A pharmacist sticks a piece of white tape on a medicine box. Coolly, he pens the price at which he will be selling the drugs.
The Drug Regulatory Authority of Pakistan (Drap) fixes the maximum retail price at which a medicine is allowed to sell officially. But there is nothing much stopping retailers from charging a higher price if market forces allow it, which they do.
Less compliant than their foreign counterparts, local companies find it easier to survive in Pakistan’s pharmaceutical sector while the multinational exodus has accelerated in recent years. Sanofi Aventis Pakistan limited has exited, selling its plant to local companies and Bayer is closing up shop as well, confirms Pharma Bureau Executive Director Ayesha Tammy Haq of the Overseas Investors Chamber of Commerce & Industry.
Regime changes and the spiralling economic crisis have not been kind to the sector.

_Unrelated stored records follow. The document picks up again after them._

/-! ## wrN -/

@[simp] theorem State.wrN_pending (s : State) (a : Nat) (v : List Byte) : (s.wrN a v).pending = s.pending := rfl
@[simp] theorem State.wrN_regs (s : State) (a : Nat) (v : List Byte) : (s.wrN a v).regs = s.regs := rfl
@[simp] theorem State.wrN_staged (s : State) (a : Nat) (v : List Byte) : (s.wrN a v).staged = s.staged := rfl
@[simp] theorem State.wrN_poison (s : State) (a : Nat) (v : List Byte) : (s.wrN a v).poison = s.poison := rfl
@[simp] theorem State.wrN_latch (s : State) (a : Nat) (v : List Byte) : (s.wrN a v).latch = s.latch := rfl
@[simp] theorem State.wrN_cyc (s : State) (a : Nat) (v : List Byte) : (s.wrN a v).cyc = s.cyc := rfl
@[simp] theorem State.wrN_engines (s : State) (a : Nat) (v : List Byte) : (s.wrN a v).engines = s.engines := rfl
@[simp] theorem State.wrN_lanes (s : State) (a : Nat) (v : List Byte) : (s.wrN a v).lanes = s.lanes := rfl
@[simp] theorem State.wrN_stooks (s : State) (a : Nat) (v : List Byte) : (s.wrN a v).stooks = s.stooks := rfl
@[simp] theorem State.wrN_cores (s : State) (a : Nat) (v : List Byte) : (s.wrN a v).cores = s.cores := rfl
@[simp] theorem State.wrN_gens (s : State) (a : Nat) (v : List Byte) : (s.wrN a v).gens = s.gens := rfl
@[simp] theorem State.wrN_acres (s : State) (a : Nat) (v : List Byte) : (s.wrN a v).acres = s.acres := rfl
@[simp] theorem State.wrN_ctxs (s : State) (a : Nat) (v : List Byte) : (s.wrN a v).ctxs = s.ctxs := rfl
@[simp] theorem State.wrN_graphs (s : State) (a : Nat) (v : List Byte) : (s.wrN a v).graphs = s.graphs := rfl
@[simp] theorem State.wrN_streams (s : State) (a : Nat) (v : List Byte) : (s.wrN a v).streams = s.streams := rfl
@[simp] theorem State.wrN_reports (s : State) (a : Nat) (v : List Byte) : (s.wrN a v).reports = s.reports := rfl
@[simp] theorem State.wrN_announced (s : State) (a : Nat) (v : List Byte) : (s.wrN a v).announced = s.announced := rfl
@[simp] theorem State.wrN_chans (s : State) (a : Nat) (v : List Byte) : (s.wrN a v).chans = s.chans := rfl
@[simp] theorem State.wrN_parts (s : State) (a : Nat) (v : List Byte) : (s.wrN a v).parts = s.parts := rfl
@[simp] theorem State.wrN_answers (s : State) (a : Nat) (v : List Byte) : (s.wrN a v).answers = s.answers := rfl
@[simp] theorem State.wrN_pools (s : State) (a : Nat) (v : List Byte) : (s.wrN a v).pools = s.pools := rfl
@[simp] theorem State.wrN_slotTable (s : State) (a : Nat) (v : List Byte) : (s.wrN a v).slotTable = s.slotTable := rfl
@[simp] theorem State.wrN_outs (s : State) (a : Nat) (v : List Byte) : (s.wrN a v).outs = s.outs := rfl
@[simp] theorem State.wrN_carts (s : State) (a : Nat) (v : List Byte) : (s.wrN a v).carts = s.carts := rfl
@[simp] theorem State.wrN_cartAt (s : State) (a : Nat) (v : List Byte) : (s.wrN a v).cartAt = s.cartAt := rfl
@[simp] theorem State.wrN_releases (s : State) (a : Nat) (v : List Byte) : (s.wrN a v).releases = s.releases := rfl
@[simp] theorem State.wrN_stale (s : State) (a : Nat) (v : List Byte) : (s.wrN a v).stale = s.stale := rfl
@[simp] theorem State.wrN_eccHits (s : State) (a : Nat) (v : List Byte) : (s.wrN a v).eccHits = s.eccHits := rfl
@[simp] theorem State.wrN_capNext (s : State) (a : Nat) (v : List Byte) : (s.wrN a v).capNext = s.capNext := rfl
@[simp] theorem State.wrN_hangStart (s : State) (a : Nat) (v : List Byte) : (s.wrN a v).hangStart = s.hangStart := rfl
@[simp] theorem State.wrN_lostLinks (s : State) (a : Nat) (v : List Byte) : (s.wrN a v).lostLinks = s.lostLinks := rfl
@[simp] theorem State.wrN_wires (s : State) (a : Nat) (v : List Byte) : (s.wrN a v).wires = s.wires := rfl
@[simp] theorem State.wrN_barnLost (s : State) (a : Nat) (v : List Byte) : (s.wrN a v).barnLost = s.barnLost := rfl
@[simp] theorem State.wrN_standby (s : State) (a : Nat) (v : List Byte) : (s.wrN a v).standby = s.standby := rfl
@[simp] theorem State.wrN_standbyTick (s : State) (a : Nat) (v : List Byte) : (s.wrN a v).standbyTick = s.standbyTick := rfl
@[simp] theorem State.wrN_sendq (s : State) (a : Nat) (v : List Byte) : (s.wrN a v).sendq = s.sendq := rfl
@[simp] theorem State.wrN_sources (s : State) (a : Nat) (v : List Byte) : (s.wrN a v).sources = s.sources := rfl
@[simp] theorem State.wrN_entAsked (s : State) (a : Nat) (v : List Byte) : (s.wrN a v).entAsked = s.entAsked := rfl
@[simp] theorem State.wrN_keysFor (s : State) (a : Nat) (v : List Byte) : (s.wrN a v).keysFor = s.keysFor := rfl
@[simp] theorem State.wrN_entWaits (s : State) (a : Nat) (v : List Byte) : (s.wrN a v).entWaits = s.entWaits := rfl
@[simp] theorem State.wrN_rawNext (s : State) (a : Nat) (v : List Byte) : (s.wrN a v).rawNext = s.rawNext := rfl
@[simp] theorem State.wrN_fallow (s : State) (a : Nat) (v : List Byte) : (s.wrN a v).fallow = s.fallow := rfl
@[simp] theorem State.wrN_arrived (s : State) (a : Nat) (v : List Byte) : (s.wrN a v).arrived = s.arrived := rfl
@[simp] theorem State.wrN_temps (s : State) (a : Nat) (v : List Byte) : (s.wrN a v).temps = s.temps := rfl
@[simp] theorem State.wrN_energies (s : State) (a : Nat) (v : List Byte) : (s.wrN a v).energies = s.energies := rfl
@[simp] theorem State.wrN_captured (s : State) (a : Nat) (v : List Byte) : (s.wrN a v).captured = s.captured := rfl
@[simp] theorem State.wrN_ports (s : State) (a : Nat) (v : List Byte) : (s.wrN a v).ports = s.ports := rfl
@[simp] theorem State.wrN_group (s : State) (a : Nat) (v : List Byte) : (s.wrN a v).group = s.group := rfl
@[simp] theorem State.wrN_groupReport (s : State) (a : Nat) (v : List Byte) : (s.wrN a v).groupReport = s.groupReport := rfl
@[simp] theorem State.wrN_jobs (s : State) (a : Nat) (v : List Byte) : (s.wrN a v).jobs = s.jobs := rfl
@[simp] theorem State.wrN_powered (s : State) (a : Nat) (v : List Byte) : (s.wrN a v).powered = s.powered := rfl
@[simp] theorem State.wrN_refValid (s : State) (a : Nat) (v : List Byte) : (s.wrN a v).refValid = s.refValid := rfl
@[simp] theorem State.wrN_testEnN (s : State) (a : Nat) (v : List Byte) : (s.wrN a v).testEnN = s.testEnN := rfl
@[simp] theorem State.wrN_startWaits (s : State) (a : Nat) (v : List Byte) : (s.wrN a v).startWaits = s.startWaits := rfl
@[simp] theorem State.wrN_taps (s : State) (a : Nat) (v : List Byte) : (s.wrN a v).taps = s.taps := rfl
@[simp] theorem State.wrN_free (s : State) (a : Nat) (v : List Byte) : (s.wrN a v).free = s.free := rfl
@[simp] theorem State.wrN_get_reg (s : State) (a : Nat) (v : List Byte) (q : Reg) (j : Nat) : (s.wrN a v).reg q j = s.reg q j := rfl
@[simp] theorem State.wrN_get_fld (s : State) (a : Nat) (v : List Byte) (g : Fld) (j : Nat) : (s.wrN a v).fld g j = s.fld g j := rfl
@[simp] theorem State.wrN_get_flag (s : State) (a : Nat) (v : List Byte) (g : Fld) (j : Nat) : (s.wrN a v).flag g j = s.flag g j := rfl
@[simp] theorem State.wrN_get_sfld (s : State) (a : Nat) (v : List Byte) (g : Fld) (j : Nat) : (s.wrN a v).sfld g j = s.sfld g j := rfl
@[simp] theorem State.wrN_get_poisoned (s : State) (a : Nat) (v : List Byte) (x y : Nat) : (s.wrN a v).poisoned x y = s.poisoned x y := rfl
@[simp] theorem State.wrN_get_engine (s : State) (a : Nat) (v : List Byte) (x : Nat) : (s.wrN a v).engine x = s.engine x := rfl
@[simp] theorem State.wrN_get_lane (s : State) (a : Nat) (v : List Byte) (x : Nat) : (s.wrN a v).lane x = s.lane x := rfl
@[simp] theorem State.wrN_get_stook (s : State) (a : Nat) (v : List Byte) (x : Nat) : (s.wrN a v).stook x = s.stook x := rfl
@[simp] theorem State.wrN_get_core (s : State) (a : Nat) (v : List Byte) (x : Nat) : (s.wrN a v).core x = s.core x := rfl
@[simp] theorem State.wrN_get_gen (s : State) (a : Nat) (v : List Byte) (x : Nat) : (s.wrN a v).gen x = s.gen x := rfl
@[simp] theorem State.wrN_get_acre (s : State) (a : Nat) (v : List Byte) (x : Nat) : (s.wrN a v).acre x = s.acre x := rfl
@[simp] theorem State.wrN_get_ctx (s : State) (a : Nat) (v : List Byte) (x : Nat) : (s.wrN a v).ctx x = s.ctx x := rfl
@[simp] theorem State.wrN_get_launch (s : State) (a : Nat) (v : List Byte) (x : Nat) : (s.wrN a v).launch x = s.launch x := rfl
@[simp] theorem State.wrN_get_graph (s : State) (a : Nat) (v : List Byte) (x : Nat) : (s.wrN a v).graph x = s.graph x := rfl
@[simp] theorem State.wrN_get_stream (s : State) (a : Nat) (v : List Byte) (x : Nat) : (s.wrN a v).stream x = s.stream x := rfl
@[simp] theorem State.wrN_get_chan (s : State) (a : Nat) (v : List Byte) (x : Nat) : (s.wrN a v).chan x = s.chan x := rfl
@[simp] theorem State.wrN_get_port (s : State) (a : Nat) (v : List Byte) (x : Nat) : (s.wrN a v).port x = s.port x := rfl
@[simp] theorem State.wrN_get_tick (s : State) (a : Nat) (v : List Byte) : (s.wrN a v).tick = s.tick := rfl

As the economic crisis worsens along with regulatory challenges, multinationals find it expedient to close shop
Sales tax saga
“Sales tax has not been reduced, sales tax has been imposed,” says Ms Haq, clearing up a misconception. “Previously, the pharmaceutical industry was exempted from sales tax. In January this year, PTI imposed 17 per cent sales tax solely for documentation purposes that was to be refunded in its entirety.” Hitherto, pharma did not pay sales tax on active pharmaceutical ingredients (API) or other raw materials, only on packaging materials.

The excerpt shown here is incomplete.